# New Plants



## BloOd-Omen (Apr 30, 2005)

Hey guys, what would you suggest the best type of plants I could get for my Piranha Aquarium, and how much do they go for?

Thanks...


----------



## mashunter18 (Jan 2, 2004)

there are alot of different plant choices you could use.Bunched plants like money wart, ludwiga, are kind of messy but cheap.

A good plant to start with would be anubias family, and anubias would be good, also java fern would be good.They may runa few more dollars but are very hearty and dont require alot to thrive.


----------



## BloOd-Omen (Apr 30, 2005)

Thanks alot man


----------



## Husky_Jim (May 26, 2003)

There are many plant spiecew that you can have in your tank as for the start.

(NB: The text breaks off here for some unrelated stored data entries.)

-- ==== Sys2Proof/Laws/KeptTest.lean ====
section
/-! SUPPORT. What each named operation keeps (Laws/Kept.lean): pins, settings, test-pattern processors, fail capture and I/O banks. -/

namespace Sys2Proof.Laws

set_option Elab.async false
set_option linter.unusedTactic false
set_option linter.unreachableTactic false

open Machine

variable {m : Nat} {s0 : Block}

/-! ### Pins -/

theorem keepLevel_kept (hM : Sub 8194 m) {a0 a1 : Nat} {s : Block} (h : Kept m s0 s) :
    Kept m s0 (keepLevel a0 a1 s) := by
  unfold keepLevel
  repeat' (first
    | with_reducible assumption
    | (extract_lets +onlyGivenNames r; have hr : Kept m s0 r := ?_; clear_value r; rotate_left; subst r; rotate_right)
    | (extract_lets +onlyGivenNames r; have hr : Kept m s0 r.2 := ?_; clear_value r; rotate_left; subst r; rotate_right)
    | (extract_lets +onlyGivenNames r; clear_value r)
    | with_reducible refine Kept.ite ?_ ?_
    | with_reducible refine Block_draw_kept (hM.of rfl) ?_
    | with_reducible refine Kept.upd ?_ (h_io := .inr (hM.of rfl)))

theorem pinToSafe_kept (hM : Sub 8202 m) {a0 a1 : Nat} {s : Block} (h : Kept m s0 s) :
    Kept m s0 (pinToSafe a0 a1 s) := by
  unfold pinToSafe
  repeat' (first
    | with_reducible assumption
    | with_reducible refine Kept.ite ?_ ?_
    | with_reducible refine keepLevel_kept (hM.of rfl) ?_
    | with_reducible refine Block_putB_kept (hM.of rfl) ?_)

theorem pinFromSafe_kept (hM : Sub 8 m) {a0 a1 : Nat} {s : Block} (h : Kept m s0 s) :
    Kept m s0 (pinFromSafe a0 a1 s) := by
  unfold pinFromSafe
  repeat' (first
    | with_reducible assumption
    | with_reducible refine Block_putB_kept (hM.of rfl) ?_)

theorem vccoRefresh_kept (hM : Sub 8 m) {a0 a1 : Nat} {s : Block} (h : Kept m s0 s) :
    Kept m s0 (vccoRefresh a0 a1 s) := by
  unfold vccoRefresh
  repeat' (first
    | with_reducible assumption
    | with_reducible refine Block_putB_kept (hM.of rfl) ?_)

theorem safeWritten_kept (hM : Sub 8192 m) {a0 a1 : Nat} {s : Block} (h : Kept m s0 s) :
    Kept m s0 (safeWritten a0 a1 s) := by
  unfold safeWritten
  repeat' (first
    | with_reducible assumption
    | (extract_lets +onlyGivenNames r; clear_value r)
    | with_reducible refine Kept.ite ?_ ?_
    | with_reducible refine Kept.upd ?_ (h_io := .inr (hM.of rfl)))

theorem setSafe_kept (hM : Sub 8200 m) {a0 a1 a2 : Nat} {s : Block} (h : Kept m s0 s) :
    Kept m s0 (setSafe a0 a1 a2 s) := by
  unfold setSafe
  repeat' (first
    | with_reducible assumption
    | with_reducible refine safeWritten_kept (hM.of rfl) ?_
    | with_reducible refine Block_put_kept (hM.of rfl) ?_)

theorem safeMarker_kept (hM : Sub 8194 m) {s : Block} (h : Kept m s0 s) :
    Kept m s0 (safeMarker s) := by
  unfold safeMarker
  repeat' (first
    | with_reducible assumption
    | intro _
    | (extract_lets +onlyGivenNames r; have hr : Kept m s0 r := ?_; clear_value r; rotate_left; subst r; rotate_right)
    | (extract_lets +onlyGivenNames r; clear_value r)
    | with_reducible refine forEach_kept (hM.of rfl) ?_ ?_
    | with_reducible refine when_kept (hM.of rfl) ?_ ?_
    | with_reducible refine keepLevel_kept (hM.of rfl) ?_
    | with_reducible refine Kept.upd ?_ (h_io := .inr (hM.of rfl)))

/-! ### Settings -/

theorem applyLevels_kept (hM : Sub 8 m) {s : Block} (h : Kept m s0 s) :
    Kept m s0 (applyLevels s) := by
  unfold applyLevels
  repeat' (first
    | with_reducible assumption
    | intro _
    | (extract_lets +onlyGivenNames r; clear_value r)
    | with_reducible refine forEach_kept (hM.of rfl) ?_ ?_
    | with_reducible refine Block_put_kept (hM.of rfl) ?_)

theorem applyMailboxes_kept (hM : Sub 8 m) {s : Block} (h : Kept m s0 s) :
    Kept m s0 (applyMailboxes s) := by
  unfold applyMailboxes
  repeat' (first
    | with_reducible assumption
    | intro _
    | (extract_lets +onlyGivenNames r; have hr : Kept m s0 r := ?_; clear_value r; rotate_left; subst r; rotate_right)
    | with_reducible refine forEach_kept (hM.of rfl) ?_ ?_
    | with_reducible refine Block_putB_kept (hM.of rfl) ?_
    | with_reducible refine Block_setReg_kept (hM.of rfl) ?_)

theorem applyRingComp_kept (hM : Sub 8 m) {s : Block} (h : Kept m s0 s) :
    Kept m s0 (applyRingComp s) := by
  unfold applyRingComp
  repeat' (first
    | with_reducible assumption
    | with_reducible refine Block_put_kept (hM.of rfl) ?_)

theorem applyCommit_kept (hM : Sub 8 m) {s : Block} (h : Kept m s0 s) :
    Kept m s0 (applyCommit s) := by
  unfold applyCommit
  repeat' (first
    | with_reducible assumption
    | with_reducible refine Block_put_kept (hM.of rfl) ?_
    | with_reducible refine Block_putB_kept (hM.of rfl) ?_
    | with_reducible refine applyRingComp_kept (hM.of rfl) ?_)

theorem applyViews_kept (hM : Sub 8 m) {s : Block} (h : Kept m s0 s) :
    Kept m s0 (applyViews s) := by
  unfold applyViews
  repeat' (first
    | with_reducible assumption
    | intro _
    | with_reducible refine forEach_kept (hM.of rfl) ?_ ?_
    | with_reducible refine Block_put_kept (hM.of rfl) ?_)

theorem applyBankOrPin_kept (hM : Sub 8200 m) {a0 a1 : Nat} {s : Block} (h : Kept m s0 s) :
    Kept m s0 (applyBankOrPin a0 a1 s) := by
  unfold applyBankOrPin
  repeat' (first
    | with_reducible assumption
    | (extract_lets +onlyGivenNames r; clear_value r)
    | with_reducible refine Kept.ite ?_ ?_
    | with_reducible refine vccoRefresh_kept (hM.of rfl) ?_
    | with_reducible refine Block_put_kept (hM.of rfl) ?_
    | with_reducible refine setSafe_kept (hM.of rfl) ?_)

theorem applyStage1_kept (hM : Sub 8200 m) {s : Block} (h : Kept m s0 s) :
    Kept m s0 (applyStage1 s) := by
  unfold applyStage1
  repeat' (first
    | with_reducible assumption
    | intro _
    | (extract_lets +onlyGivenNames r; have hr : Kept m s0 r := ?_; clear_value r; rotate_left; subst r; rotate_right)
    | with_reducible refine Kept.foldl ?_ ?_
    | with_reducible refine Block_putB_kept (hM.of rfl) ?_
    | with_reducible refine Block_put_kept (hM.of rfl) ?_
    | with_reducible refine applyViews_kept (hM.of rfl) ?_
    | with_reducible refine applyBankOrPin_kept (hM.of rfl) ?_
    | with_reducible refine applyMailboxes_kept (hM.of rfl) ?_
    | with_reducible refine applyLevels_kept (hM.of rfl) ?_)

theorem takeBank_kept (hM : Sub 117440520 m) {a0 : Bool} {a1 : Option SetBank} {s : Block} (h : Kept m s0 s) :
    Kept m s0 (takeBank a0 a1 s) := by
  unfold takeBank
  repeat' (first
    | with_reducible assumption
    | (extract_lets +onlyGivenNames r; have hr : Kept m s0 r := ?_; clear_value r; rotate_left; subst r; rotate_right)
    | (extract_lets +onlyGivenNames r; clear_value r)
    | with_reducible refine Kept.ite ?_ ?_
    | with_reducible refine modSec_kept (hM.of rfl) ?_
    | with_reducible refine Block_putB_kept (hM.of rfl) ?_
    | with_reducible refine Block_raise_kept (hM.of rfl) ?_
    | split
    | with_reducible refine Kept.upd ?_ (h_gr := .inr (hM.of rfl)))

I suggest to try the following judging by their minimum difficulty:

Egeria Desna
Ceratophyllum Demersum
Anubias (All spieces)
Microsorum Pteropus (Java Fern)
Hygrophilla Polysperma
Cryptocorines (most spieces)
Echinodorus (most spieces)

i will disagree with mashunter18 on ludwidgia cause it is an easy plant and NOt a mesy one for sure....


----------



## mashunter18 (Jan 2, 2004)

husky_jim said:


> There are many plant spiecew that you can have in your tank as for the start.
> 
> I suggest to try the following judging by their minimum difficulty:
> 
> ...


Maybe it was my piranha that made them messy :laugh:

Red ludwiga is a nice looking plant though


----------



## Handikapped (Nov 5, 2004)

Amazon swords and Brazilian swords are very hearty (i cant keep a cactus alive but i can grow the sh*t outta amazon swords)


----------



## oojit (Feb 24, 2005)

java moss is the greastest plant ever IMO


----------



## Proctain (May 4, 2005)

What's the name of the plant that looks like bamboo?


----------



## RedBelly Dom (Mar 22, 2005)

You should get some silk plants they are cool.


----------



## RedBelly Dom (Mar 22, 2005)

I have bamboo in my 10 gallon and it looks cool, I got it in a place at the mall for like 10 bucks but it came with some other cool thing too.


----------



## Husky_Jim (May 26, 2003)

RedBelly Dom said:


> You should get some silk plants they are cool.:nod:
> [snapback]1014829[/snapback]​





RedBelly Dom said:


> I have bamboo in my 10 gallon and it looks cool, I got it in a place at the mall for like 10 bucks but it came with some other cool thing too.
> [snapback]1014830[/snapback]​


* 
What this has to do with real plants???*


----------



## rbp 4 135 (Mar 2, 2004)

java ferns, and swords are real easy to grow. Most plants are fairly easy to tak3 care of all you have to do is fertilize, and if you are running a fairly densely platnted tank with a fair amout of light, 3 wpg, then you could make a diy co2 reactor.


----------